[Action item]
From the data below, return the exact lines starting at the line containing "by_cases hheld : Queues s fn ctx q" and ending at the line containing "theorem hwin_acts : Acts", both included, and nothing else.

[Records provided]
/-- A write of word 0 with VALID is the creation of the context. -/
theorem descriptor_creates (ctx : Nat) (hv : val.toNat % 2 = 1) :
    exec (.contextDescriptorWrite fn ctx 0 val) s = exec (.contextCreate fn ctx val) s := by
  rw [descriptor_next h, create_next h, or_one_odd val hv]

/-- A write of word 0 without VALID is its teardown. -/
theorem descriptor_tearsDown (ctx : Nat) (hv : val.toNat % 2 = 0) :
    exec (.contextDescriptorWrite fn ctx 0 val) s = exec (.contextTeardown fn ctx val) s := by
  rw [descriptor_next h, teardown_next h, evenMask_even val hv]

theorem descriptor_word1_acts (ctx : Nat) : Acts s (.contextDescriptorWrite fn ctx 1 val) (Describes s fn ctx ∧ s.ctxLive ctx = false)
    (s.modCtx ctx fun c => { c with word1 := val }) := by
  refine idle_acts (u := if s.ctxLive ctx then s else s.modCtx ctx fun c => { c with word1 := BitVec.ofNat 64 val.toNat })
    (descriptor_next h val ctx 1) (fun hl => (if_neg (Bool.eq_false_iff.1 hl)).trans ?_) fun hl => if_pos hl
  rw [BitVec.ofNat_toNat, BitVec.setWidth_eq]

theorem descriptor_word2_acts (ctx : Nat) : Acts s (.contextDescriptorWrite fn ctx 2 val) (Describes s fn ctx)
    (s.modCtx ctx fun c => { c with word2 := BitVec.ofNat 64 (bits val.toNat 63 32 * 2 ^ 32 + bits val.toNat 27 16 * 2 ^ 16) }) :=
  descriptor_acts (descriptor_next h val ctx 2)

theorem descriptor_word3_acts (ctx : Nat) : Acts s (.contextDescriptorWrite fn ctx 3 val) (Describes s fn ctx)
    (s.writeWord3 ctx val.toNat) :=
  descriptor_acts (descriptor_next h val ctx 3)

theorem evhead_acts (ctx : Nat) : Acts s (.evheadWrite fn ctx val) (Describes s fn ctx) (s.writeWord3 ctx val.toNat) :=
  descriptor_acts (onFn_eq h fun s => s.writeDescriptor fn ctx 3 val.toNat)

/-! ### The launch queues (R478) -/

theorem queueConfig_acts (ctx q : Nat) (reg : QueueReg) {P : Prop} (hp : (s.queue ctx q).takes reg val = true ↔ P) :
    Acts s (.queueConfigWrite fn ctx q reg val) (Queues s fn ctx q ∧ P) (s.modQueue ctx q fun x => x.config reg val) := by
  refine acts_of (onFn_eq h _) ?_
  rw [Bool.and_eq_true, Bool.and_eq_true, decide_eq_true_iff, hp]

theorem qtail_acts (ctx q : Nat) (hfront : s.frontRuns = true) :
    let x := s.queue ctx q
    let n := 2 ^ x.log2n
    let new := val.toNat % 1024 % n
    let more := (new + n - x.tail) % n
    Acts s (.qtailWrite fn ctx q val) (Queues s fn ctx q ∧ (x.tail + n - x.head) % n + more < n)
      ((List.range more).foldl (fun t k => t.readSlot ctx q ((x.tail + k) % n)) (s.modQueue ctx q fun x => { x with tail := new })) := by
  intro x n new more
  have hx : exec (.qtailWrite fn ctx q val) s =
      .next (if s.holds fn ctx && decide (q < 64) then s.moveTail ctx q val.toNat else s) := by
    refine Eq.trans ?_ (onFn_eq h _)
    exact if_neg (by simp [hfront])
  have hq : (s.holds fn ctx && decide (q < 64)) = true ↔ Queues s fn ctx q := by rw [Bool.and_eq_true, decide_eq_true_iff]
  refine acts_by hx (fun p => (if_pos (hq.2 p.1)).trans (if_neg (Nat.not_le.2 p.2))) fun p => ?_
  by_cases hheld : Queues s fn ctx q
  · exact (if_pos (hq.2 hheld)).trans (if_pos (Nat.not_lt.1 fun hroom => p ⟨hheld, hroom⟩))
  · exact if_neg fun hp => hheld (hq.1 hp)

/-! ### HWIN, the apertures and PEERSTAT (R544, R549, R553) -/

theorem hwin_acts : Acts s (.hwinWrite fn val) (s.holds fn (bits val.toNat 63 56) = true) (s.modFn fn fun f =>
    { f with hwin := BitVec.ofNat 64 (bits val.toNat 63 56 * 2 ^ 56 + bits val.toNat 23 23 * 2 ^ 23 + bits val.toNat 20 0) }) :=
  acts_of (Eq.trans (b := execHwinWrite fn val s) rfl (onFn_eq h _)) .rfl

/-- The entry may be written: it is not that of a context with a live launch. -/
theorem aperture_acts {i : Instr} {idx : Nat} {t : State} (e : W64 × W64)
    (hx : exec i s = onFn fn s fun s => if fn ≠ 0 || 256 ≤ idx || (bit e.1.toNat 55 && s.ctxLive (bits e.1.toNat 63 56)) then s else t) :
    Acts s i (fn = 0 ∧ idx < 256 ∧ ¬(bit e.1.toNat 55 = true ∧ s.ctxLive (bits e.1.toNat 63 56) = true)) t := by
  refine acts_not (fn_next h hx) ?_
  rw [Bool.or_eq_true, Bool.or_eq_true, decide_eq_true_iff, decide_eq_true_iff, Bool.and_eq_true]
  rw [or_assoc, Decidable.not_and_iff_not_or_not, Decidable.not_and_iff_not_or_not, not_not, not_lt]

[Response]
  by_cases hheld : Queues s fn ctx q
  · exact (if_pos (hq.2 hheld)).trans (if_pos (Nat.not_lt.1 fun hroom => p ⟨hheld, hroom⟩))
  · exact if_neg fun hp => hheld (hq.1 hp)

/-! ### HWIN, the apertures and PEERSTAT (R544, R549, R553) -/

theorem hwin_acts : Acts s (.hwinWrite fn val) (s.holds fn (bits val.toNat 63 56) = true) (s.modFn fn fun f =>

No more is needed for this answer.